3) Not just hedge funds: Since the rule was first proposed, most of the media coverage has focused on the hedge-fund industry. While hedge funds are certainly a central group in this debate, the rule applies well beyond Wall Street and will impact entrepreneurs and start-up companies in dozens of industries. Tech companies will likely continue to rely on VCs for money, so I don't foresee a big change there, but there are hundreds of thousands of small companies that can now raise outside money to help grow their businesses. I simply can't stress enough how much of a game changer this could be. This will have a huge impact beyond the financial services industry.  

4) Beyond advertising: Though traditional advertising is part of the discussion, the less-covered aspects of the rule are where I really see opportunities for financial PR pros. Until now, hedge-fund and private-equity managers have been under strong scrutiny for what they say publically.

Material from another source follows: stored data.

-- ==== Sys2Proof/Config.lean ====
section
/-! DEFINITION. The OPEN parameters (00_scope.md rules R8, R11, R18; 92_eei_decisions.md section 2): what
an implementation fixes and the spec does not, and the free values. Every operation of the model takes
its configuration as an argument. Machine/Conformance.lean says which configurations are well formed
and has the block's own, `Config.cfg`, an opaque constant.
The values after `:=` below only show there that a well-formed configuration exists (Lean asks it of an
opaque constant); nothing about `Config.cfg` can be proved from them. -/

namespace Sys2Proof.Config

open Sys2Proof.Machine

/-- Which reading of the DAC bound is in force (90_conflicts.md C3, decision D39). -/
inductive DacClamp where
  | unsigned16 | signed16
deriving DecidableEq, Repr

/-- `BD_SETUP` and `SD_SETUP` (rules R235 and R240): Excitation delays and decays, resonator modes and
punch, initial knobs and extra state. -/
structure DrumSetup (κ : Type) where
  delay : Triple U16
  decay : Triple U16
  mode : Pair SvfMode
  punch : Pair U16
  knobs : κ
  x : Extra

/-- The settings of one resonator that `BD_Apply` and `SD_Apply` recompute; `none` leaves a setting. -/
structure ResSettings where
  frequency : Option S16 := none
  resonance : Option S16 := none
  punch : Option U16 := none
  mode : Option SvfMode := none

/-- What `BD_Apply` and `SD_Apply` recompute (rules R236 and R241): the knob-dependent settings of the
Excitations and the resonators; `none` leaves a setting. -/
structure DrumSettings where
  delay : Triple (Option U16) := Triple.same none
  decay : Triple (Option U16) := Triple.same none
  res : Pair ResSettings := Pair.same {}

/-- The per-sample settings of one resonator that `BD_Tune` and `SD_Tune` give (rule R237). -/
structure ResTuning where
  frequency : S16
  punch : U16
  mode : SvfMode

/-- The OPEN functions and constants of a resonator drum (rules R235 to R237, R240 to R242), with the
arguments the rules pass. `trigger` gives, for each pulse it triggers, the level of the `Exc_Trigger`;
`apply` and `tune` give settings (notes/assumptions/10.md). -/
structure DrumOpen (κ : Type) where
  setup : DrumSetup κ
  toneCoef : U16 → Int := fun _ => 1
  apply : Drum κ → DrumSettings := fun _ => {}
  trigger : Drum κ → Drawing (Triple (Option S32) × Extra) := fun b rng => ((⟨some 32767, none, none⟩, b.x), rng)
  excite : Triple S32 → Triple Bool → Drum κ → Drawing Int := fun v _ _ rng =>
    (v.a0.toInt + v.a1.toInt + v.a2.toInt, rng)
  tune : Drum κ → Triple Bool → Drawing (Pair ResTuning × Extra) := fun b _ rng =>
    ((Pair.same ⟨0, 0, .lp⟩, b.x), rng)
  mix : Int → Pair S16 → Drum κ → Drawing Int := fun e _ _ rng => (e, rng)
  lpShift : Nat := 0

/-- What `FM_Trigger` returns (rule R246): the envelopes, the phases and the extra state. -/
structure FmRestart where
  phase : U32
  modPhase : U32
  ampEnv : Int
  indexEnv : Int
  chirpEnv : Int
  x : Extra

/-- The OPEN functions and constants of the FmDrum (rules R244 to R247). -/
structure FmOpen where
  setupK : Quad U16 := Quad.same 0
  setupX : Extra := []
  halfK2 : U16 := 0
  halfK3 : U16 := 0
  trigger : FmDrum → FmRestart := fun m => ⟨0, 0, 2, 2, 0, m.x⟩
  increment : Quad U16 → Int → S16 → Extra → U32 := fun _ chirp prev _ => BitVec.ofInt 32 (chirp + prev.toInt)
  envStep : Int → Int → Int → Quad U16 → Int × Int × Int := fun a _ c _ => (a.natAbs / 2, 0, c + 1)
  modIncrement : U32 → Quad U16 → U32 := fun i _ => i
  sample : U32 → U32 → Int → Int → Int := fun _ _ _ _ => 0

/-- The OPEN functions and constants of the HighHat (rules R249 to R251). `sample` returns a whole record,
its knobs included, as rule R251 binds it (DESIGN CHOICE, notes/assumptions/26.md). -/
structure HatOpen where
  setup : HighHat := ⟨Quad.same 0, []⟩
  halfK2 : U16 := 0
  halfK3 : U16 := 0
  sample : HighHat → U8 → Drawing (HighHat × S16) := fun h ctrl rng =>
    ((h, if ctrl.getLsbD 1 then 1 else 0), rng)

/-- The OPEN functions and constants of the PulseShaper (rules R273 and R276). The numbers of samples have
no upper bound (notes/assumptions/28.md). -/
structure ShaperOpen where
  halfK0 : U16 := 0
  halfK2 : U16 := 0
  delay : U16 → Nat := fun k => k.toNat
  duration : U16 → Nat := fun k => max 1 k.toNat
  gap : U16 → Nat := fun k => k.toNat
  repetitions : U16 → U16 := fun k => k
  notchSamples : Nat := 1

/-- The OPEN functions and constants of the PulseRandomizer (rules R282 to R284). The mean and the spread
of the delay are stored in no register, and no number of samples has an upper bound
(notes/assumptions/8.md and 28.md). -/
structure RandomizerOpen where
  halfK2 : U16 := 0
  halfK3 : U16 := 0
  mean : U16 → Nat := fun _ => 1
  spread : U16 → Nat := fun _ => 0
  pulseSamples : Nat := 2

/-- The OPEN functions and constants of the BouncingBall (rules R290, R292, R294). That they be below 2^30
names the range in which rule R294 is valid and is asked of no configuration (DESIGN CHOICE,
notes/assumptions/5.md). -/
structure BallOpen where
  halfK2 : U16 := 0
  halfK3 : U16 := 0
  gravity : U16 → Nat := fun k => k.toNat
  launchVelocity : U16 → S32 := fun _ => 0

/-- The OPEN functions and constants of the MiniSequencer (rules R300 to R302). `fill` returns sample
`i` of the block as a function of `i`, so it returns exactly one sample per control byte. -/
structure SequencerOpen where
  setup : MiniSequencer := ⟨Quad.same 0, []⟩
  halfK2 : U16 := 0
  halfK3 : U16 := 0
  fill : MiniSequencer → List U8 → Drawing (MiniSequencer × (Nat → S16)) := fun m _ rng =>
    ((m, fun _ => 0), rng)

/-- The OPEN functions and constants of the MultistageEnvelope (rules R311 to R313). -/
structure EnvelopeOpen where
  setupX : Extra := []
  halfK2 : U16 := 0
  halfK3 : U16 := 0
  step : Envelope → U8 → Envelope × S16 := fun e _ => (e, 0)

/-- The OPEN functions and constants of the Lfo (rules R321 to R326). What rule R323 asks of `slopes`
is a clause of `Params.WellFormed`; its default is the example of that rule. -/
structure LfoOpen where
  halfK2 : U16 := 32768
  rateInc : U16 → U32 := fun k => (k.zeroExtend 32) <<< 16
  slopes : U16 → Int × Int := fun b => (65535 * 65536 / (b.toNat : Int), 65535 * 65536 / (65536 - (b.toNat : Int)))
  stepShift : U16 → Fin 16 := fun _ => 0
  syncInc : Int → U16 → U32 := fun _ _ => 0
  ppInit : Extra := []
  ppPredict : Extra → U32 → Extra × Int := fun p d => (p, d.toNat)
  lutSine : List S16 := List.replicate 257 0

/-- `NS_SETUP` (rule R336): the three filters' frequencies and resonances and the digit state. -/
structure StationSetup where
  nbFrequency : S16 := 0
  nbResonance : S16 := 0
  lpFrequency : S16 := 0
  lpResonance : S16 := 0
  hpFrequency : S16 := 0
  hpResonance : S16 := 0
  digit : Extra := []

/-- The OPEN functions and constants of the NumberStation (rules R336 to R338). -/
structure StationOpen where
  setup : StationSetup := {}
  halfK2 : U16 := 0
  halfK3 : U16 := 0
  transition : Extra → U32 → Extra := fun d _ => d
  tone : NumberStation → Drawing (NumberStation × Int) := fun n rng => ((n, 0), rng)
  interference : NumberStation → Drawing (NumberStation × Int) := fun n rng => ((n, 0), rng)
  mix : Int → Int → S16 → Quad U16 → Drawing Int := fun _ _ _ _ rng => (0, rng)
  fold : Int → Quad U16 → Drawing S16 := fun _ _ rng => (0, rng)

/-- The arguments of a renderer (47_oscillator.md rule R399), but for the Excitations and the Svfs, on
which its calls act (rule R400). -/
structure RenderIn where
  phase : U32
  phaseInc : U32
  pitch : S16
  param : Pair S16
  strike : Bool
  firstRender : Bool
  union : List U8
  scratch : List U8
  sync : List U8
  size : Nat
  rng : U32

/-- What a renderer returns (rule R399), but for the Excitations and the Svfs, which are what its calls
leave; `y i` is sample `i`, so exactly `size` samples, each an s16, come of it (rule R400). -/
structure RenderOut where
  phase : U32
  union : List U8
  scratch : List U8
  rng : U32
  y : Nat → S16

/-- A renderer's run: its calls and its result. How often it calls `Exc_Process` in a sample is the
renderer's (DESIGN CHOICE, notes/assumptions/27.md). -/
abbrev Rendering : Type := Script RenderCall RenderCall.Answer RenderOut

/-- Where a number of samples or of cells, which may be 2^32 or more, goes into 32 bits: the response of
`p.read`, the timer, `duration` and `gap` of a PulseShaper slot, its notch counter, and `pulse_left` of a
PulseRandomizer slot. -/
inductive U32Place where
  | readCount | delay | duration | gap | notch | pulseLeft
deriving DecidableEq, Repr

/-- Every OPEN parameter (rule R11 and 92_eei_decisions.md section 2). -/
structure Params where
  /-- BLOCK_SIZE. -/
  blockSize : Nat := 4
  /-- RING_CAPACITY. -/
  ringCapacity : Nat := 8
  /-- NUM_SHAPES. -/
  numShapes : Nat := 2
  /-- SCRATCH_BYTES. -/
  scratchBytes : Nat := 0
  /-- STATE_UNION_BYTES. -/
  unionBytes : Nat := 0
  /-- PITCH_SMOOTH_THRESHOLD, an s16. -/
  pitchSmoothThreshold : S16 := 11520
  /-- PITCH_SMOOTH_SHIFT. -/
  pitchSmoothShift : Nat := 1
  /-- PITCH_TABLE_START, an int32. -/
  pitchTableStart : S32 := 1536
  /-- LUT_FRAC_BITS. -/
  lutFracBits : Nat := 7
  /-- INC_TABLE. -/
  incTable : List U32 := (List.range 13).map fun j => BitVec.ofNat 32 (1000 * (12 + j))
  /-- SVF_SHIFT. -/
  svfShift : Nat := 15
  /-- SvfCoef (frequency, resonance, punch, lp, bp) → (f, damp); both results are below 2^16 by type. -/
  svfCoef : S16 → S16 → U16 → S32 → S32 → U16 × U16 := fun f r _ _ _ => (f, r)
  /-- LCG_A. -/
  lcgA : U32 := 1664525
  /-- LCG_C. -/
  lcgC : U32 := 1013904223
  /-- LCG_SEED, the reset value of `S.rng`. -/
  lcgSeed : U32 := 0
  /-- INTERP824_FRAC_BITS. -/
  interp824FracBits : Nat := 16
  /-- PULSE_HIGH. -/
  pulseHigh : S16 := 32767
  /-- The magnitude the pluck transient of rule R238's scenario reaches, and the samples within which it
  does (notes/assumptions/22.md). -/
  bdRise : Nat := 30000
  bdRiseSamples : Nat := 300
  /-- BD_HALF_FREQUENCY. -/
  bdHalfFrequency : U16 := 0
  /-- BD_HALF_PUNCH. -/
  bdHalfPunch : U16 := 0
  /-- BD_HALF_TONE_BASE. -/
  bdHalfToneBase : U16 := 0
  /-- FREE VALUE: what BassDrum's `tone` holds when rule R236's sum leaves the u16 range, as a function
  of that sum (notes/assumptions/7.md). -/
  bdHalfToneOver : Nat → U16 := fun _ => 0
  /-- SD_HALF_FREQUENCY. -/
  sdHalfFrequency : U16 := 0
  /-- SD_HALF_DECAY. -/
  sdHalfDecay : U16 := 0
  bd : DrumOpen BassKnobs :=
    { setup := ⟨⟨1, 0, 0⟩, Triple.same 0, Pair.same .lp, Pair.same 0, ⟨0, 0, 0, 0⟩, []⟩ }
  sd : DrumOpen SnareKnobs :=
    { setup := ⟨⟨1, 0, 0⟩, Triple.same 0, Pair.same .lp, Pair.same 0, ⟨0, 0, 0, 0⟩, []⟩ }
  fm : FmOpen := {}
  hh : HatOpen := {}
  ps : ShaperOpen := {}
  pr : RandomizerOpen := {}
  bb : BallOpen := {}
  ms : SequencerOpen := {}
  env : EnvelopeOpen := {}
  lfo : LfoOpen := {}
  ns : StationOpen := {}
  /-- RenderShape[s]. -/
  renderShape : Nat → RenderIn → Rendering := fun _ i =>
    .result ⟨i.phase, i.union, i.scratch, i.rng, fun _ => 0⟩
  /-- ShapeUsesStrike[s]. -/
  shapeUsesStrike : Nat → Bool := fun _ => false
  /-- FREE VALUE: what 32 bits hold for a number of 2^32 or more, as a function of the place and the number
  (notes/assumptions/24.md and 28.md). -/
  over32 : U32Place → Nat → U32 := fun _ _ => 0
  /-- FREE VALUES: the n-th 32-bit value the spec leaves open (rule R161; notes/assumptions/3.md). -/
  free32 : Nat → BitVec 32 := fun _ => 0

end Sys2Proof.Config
end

Many of them have avoided even the most basic forms of communication out of fear of running afoul of regulators. Now, though, managers can feel more comfortable speaking with the press about their investment approach, giving them freedom to promote their funds and gain exposure to investors they previously couldn't reach. And this goes beyond traditional media relations. For years, many funds either didn't have a website or it was merely a placeholder, offering visitors little to no information and adding zero value. Now they can update their sites, post video interviews with senior management, link to company and industry news, launch a social media presence (which deserves its own column entirely), etc. Advertising is only one piece of a very large puzzle.

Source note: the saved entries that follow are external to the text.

-- ==== Sys2Proof/Machine/Core.lean ====
section
/-! DEFINITION. The machine as the host sees it. -/

def Sys2Proof.core : Host.Core :=
  { State := Sys2Proof.Machine.State
    Fault := Sys2Proof.Machine.Fault
    Refusal := Sys2Proof.Machine.Refusal
    step := Sys2Proof.Machine.step
    reset := Sys2Proof.Machine.State.reset }
end

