-- ==== Sys2Proof/Laws/PerInstr.lean ====
section
/-! SUPPORT. The family FieldsDecode: the decoder reads an instruction back from its fields, one lemma per
constructor. -/

namespace Sys2Proof.Laws.FieldsDecode

open Sys2Proof

/-- The fields the encoder gives an instruction decode to it. -/
def Statement (i : Instr) : Prop := decodeFields (fieldsOfInstr i) = .ok i

/-- The row of an assigned opcode accepts fields whose unit is allowed and whose reserved bits are 0. -/
theorem decodeFields_row (f : Fields) (r : OpRow) (hr : opRow f.op = some r)
    (hu : r.unit.allows f.unit = true) (hz : r.reservedNonzero f = false) :
    decodeFields f = .ok (r.build f) := by
  simp [decodeFields, hr, hu, hz]

/-- The low three bits of a control byte's field are the control byte. -/
theorem extract_control (c : BitVec 3) : (c.zeroExtend 16).extractLsb' 0 3 = c := by
  apply BitVec.eq_of_getLsbD_eq
  intro i hi
  simp [hi, show i < 16 by omega]

/-- A control byte's field has no reserved bit. -/
theorem control_reserved (c : BitVec 3) : c.zeroExtend 16 &&& 0xFFF8#16 = 0 := by
  revert c
  decide

/-- The low byte of a data byte's field is the data byte. -/
theorem extract_data (d : U8) : (d.zeroExtend 16).extractLsb' 0 8 = d := by
  apply BitVec.eq_of_getLsbD_eq
  intro i hi
  simp [hi, show i < 16 by omega]

/-- A data byte's field has no reserved bit. -/
theorem data_reserved (d : U8) : d.zeroExtend 16 &&& 0xFF00#16 = 0 := by
  revert d
  decide

/-- A level's two halves make the level. -/
theorem join_level (l : S32) : l.extractLsb' 16 16 ++ l.extractLsb' 0 16 = l := by
  apply BitVec.eq_of_getLsbD_eq
  intro i hi
  rw [BitVec.getLsbD_append]
  by_cases h : i < 16
  · simp [h]
  · simp [h, show i - 16 < 16 by omega, show 16 + (i - 16) = i by omega]

theorem pInit (ch : Chan) : Statement (.pInit ch) := by
  refine (decodeFields_row _ _ rfl (by cases ch <;> rfl) ?_).trans ?_
  · simp [OpRow.reservedNonzero, fieldsOfInstr]
  · cases ch <;> rfl

theorem pSetFunction (ch : Chan) (code : U16) : Statement (.pSetFunction ch code) := by
  refine (decodeFields_row _ _ rfl (by cases ch <;> rfl) ?_).trans ?_
  · simp [OpRow.reservedNonzero, fieldsOfInstr]
  · cases ch <;> rfl

theorem pSetParameter (ch : Chan) (index : BitVec 4) (value : U16) : Statement (.pSetParameter ch index value) := by
  refine (decodeFields_row _ _ rfl (by cases ch <;> rfl) ?_).trans ?_
  · simp [OpRow.reservedNonzero, fieldsOfInstr]
  · cases ch <;> rfl

theorem pSetControlMode (ch : Chan) (code : U16) : Statement (.pSetControlMode ch code) := by
  refine (decodeFields_row _ _ rfl (by cases ch <;> rfl) ?_).trans ?_
  · simp [OpRow.reservedNonzero, fieldsOfInstr]
  · cases ch <;> rfl

theorem pProcess (ch : Chan) (ctrl : BitVec 3) : Statement (.pProcess ch ctrl) := by
  refine (decodeFields_row _ _ rfl (by cases ch <;> rfl) ?_).trans ?_
  · simp [OpRow.reservedNonzero, fieldsOfInstr, control_reserved]
  · cases ch <;> simp [fieldsOfInstr, extract_control, unitOfChan, chanOfUnit]

theorem pBuffer (ch : Chan) : Statement (.pBuffer ch) := by
  refine (decodeFields_row _ _ rfl (by cases ch <;> rfl) ?_).trans ?_
  · simp [OpRow.reservedNonzero, fieldsOfInstr]
  · cases ch <;> rfl

theorem pRead (ch : Chan) (sel : BitVec 4) : Statement (.pRead ch sel) := by
  refine (decodeFields_row _ _ rfl (by cases ch <;> rfl) ?_).trans ?_
  · simp [OpRow.reservedNonzero, fieldsOfInstr]
  · cases ch <;> rfl

theorem oInit : Statement .oInit := by
  refine (decodeFields_row _ _ rfl rfl ?_).trans rfl
  simp [OpRow.reservedNonzero, fieldsOfInstr]

theorem oSetShape (code : U16) : Statement (.oSetShape code) := by
  refine (decodeFields_row _ _ rfl rfl ?_).trans rfl
  simp [OpRow.reservedNonzero, fieldsOfInstr]

theorem oSetParameters (p1 : S16) (p2 : S16) : Statement (.oSetParameters p1 p2) := by
  refine (decodeFields_row _ _ rfl rfl ?_).trans rfl
  simp [OpRow.reservedNonzero, fieldsOfInstr]

theorem oSetPitch (pitch : S16) : Statement (.oSetPitch pitch) := by
  refine (decodeFields_row _ _ rfl rfl ?_).trans rfl
  simp [OpRow.reservedNonzero, fieldsOfInstr]

theorem oStrike : Statement .oStrike := by
  refine (decodeFields_row _ _ rfl rfl ?_).trans rfl
  simp [OpRow.reservedNonzero, fieldsOfInstr]

theorem oRender (size : U16) : Statement (.oRender size) := by
  refine (decodeFields_row _ _ rfl rfl ?_).trans rfl
  simp [OpRow.reservedNonzero, fieldsOfInstr]

theorem oRead (sel : BitVec 4) : Statement (.oRead sel) := by
  refine (decodeFields_row _ _ rfl rfl ?_).trans rfl
  simp [OpRow.reservedNonzero, fieldsOfInstr]

theorem eInit (k : BitVec 4) : Statement (.eInit k) := by
  refine (decodeFields_row _ _ rfl rfl ?_).trans rfl
  simp [OpRow.reservedNonzero, fieldsOfInstr]

theorem eSetDelay (k : BitVec 4) (delay : U16) : Statement (.eSetDelay k delay) := by
  refine (decodeFields_row _ _ rfl rfl ?_).trans rfl
  simp [OpRow.reservedNonzero, fieldsOfInstr]

theorem eSetDecay (k : BitVec 4) (decay : U16) : Statement (.eSetDecay k decay) := by
  refine (decodeFields_row _ _ rfl rfl ?_).trans rfl
  simp [OpRow.reservedNonzero, fieldsOfInstr]

theorem eTrigger (k : BitVec 4) (level : S32) : Statement (.eTrigger k level) := by
  refine (decodeFields_row _ _ rfl rfl ?_).trans ?_
  · simp [OpRow.reservedNonzero, fieldsOfInstr]
  · simp only [fieldsOfInstr, join_level]

theorem eProcess (k : BitVec 4) : Statement (.eProcess k) := by
  refine (decodeFields_row _ _ rfl rfl ?_).trans rfl
  simp [OpRow.reservedNonzero, fieldsOfInstr]

theorem eDone (k : BitVec 4) : Statement (.eDone k) := by
  refine (decodeFields_row _ _ rfl rfl ?_).trans rfl
  simp [OpRow.reservedNonzero, fieldsOfInstr]

theorem sInit (k : BitVec 4) : Statement (.sInit k) := by
  refine (decodeFields_row _ _ rfl rfl ?_).trans rfl
  simp [OpRow.reservedNonzero, fieldsOfInstr]

theorem sSetFrequency (k : BitVec 4) (frequency : S16) : Statement (.sSetFrequency k frequency) := by
  refine (decodeFields_row _ _ rfl rfl ?_).trans rfl
  simp [OpRow.reservedNonzero, fieldsOfInstr]

theorem sSetResonance (k : BitVec 4) (resonance : S16) : Statement (.sSetResonance k resonance) := by
  refine (decodeFields_row _ _ rfl rfl ?_).trans rfl
  simp [OpRow.reservedNonzero, fieldsOfInstr]

theorem sSetPunch (k : BitVec 4) (punch : U16) : Statement (.sSetPunch k punch) := by
  refine (decodeFields_row _ _ rfl rfl ?_).trans rfl
  simp [OpRow.reservedNonzero, fieldsOfInstr]

theorem sSetMode (k : BitVec 4) (code : U16) : Statement (.sSetMode k code) := by
  refine (decodeFields_row _ _ rfl rfl ?_).trans rfl
  simp [OpRow.reservedNonzero, fieldsOfInstr]

theorem sProcess (k : BitVec 4) (x : S16) : Statement (.sProcess k x) := by
  refine (decodeFields_row _ _ rfl rfl ?_).trans rfl
  simp [OpRow.reservedNonzero, fieldsOfInstr]

theorem dacCode (ch : BitVec 4) (value : S16) : Statement (.dacCode ch value) := by
  refine (decodeFields_row _ _ rfl rfl ?_).trans rfl
  simp [OpRow.reservedNonzero, fieldsOfInstr]

theorem dacSetOffset (ch : BitVec 4) (offset : S16) : Statement (.dacSetOffset ch offset) := by
  refine (decodeFields_row _ _ rfl rfl ?_).trans rfl
  simp [OpRow.reservedNonzero, fieldsOfInstr]

theorem mRead8 (a : U16) : Statement (.mRead8 a) := by
  refine (decodeFields_row _ _ rfl rfl ?_).trans rfl
  simp [OpRow.reservedNonzero, fieldsOfInstr]

theorem mWrite8 (a : U16) (data : U8) : Statement (.mWrite8 a data) := by
  refine (decodeFields_row _ _ rfl rfl ?_).trans ?_
  · simp [OpRow.reservedNonzero, fieldsOfInstr, data_reserved]
  · simp [fieldsOfInstr, extract_data]

theorem mRead16 (a : U16) : Statement (.mRead16 a) := by
  refine (decodeFields_row _ _ rfl rfl ?_).trans rfl
  simp [OpRow.reservedNonzero, fieldsOfInstr]

theorem mWrite16 (a : U16) (data : U16) : Statement (.mWrite16 a data) := by
  refine (decodeFields_row _ _ rfl rfl ?_).trans rfl
  simp [OpRow.reservedNonzero, fieldsOfInstr]

theorem sysStatus (sel : BitVec 4) : Statement (.sysStatus sel) := by
  refine (decodeFields_row _ _ rfl rfl ?_).trans rfl
  simp [OpRow.reservedNonzero, fieldsOfInstr]

theorem sysReset : Statement .sysReset := by
  refine (decodeFields_row _ _ rfl rfl ?_).trans rfl
  simp [OpRow.reservedNonzero, fieldsOfInstr]

end Sys2Proof.Laws.FieldsDecode
end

 5) Expect changes: A concern among politicians and consumer-protection groups is that investors could now be at a greater risk for fraud, which would further undermine the public's trust in a financial services industry that has already seen its share of reputational damage. Regulators left several areas of the rule unresolved, so it's possible they'll modify this as time goes on. As such, financial PR and IR pros should closely monitor this over the next few months and take ownership of this rule. The more you can educate your clients on this issue, the more they'll view you as a trusted adviser and member of their team.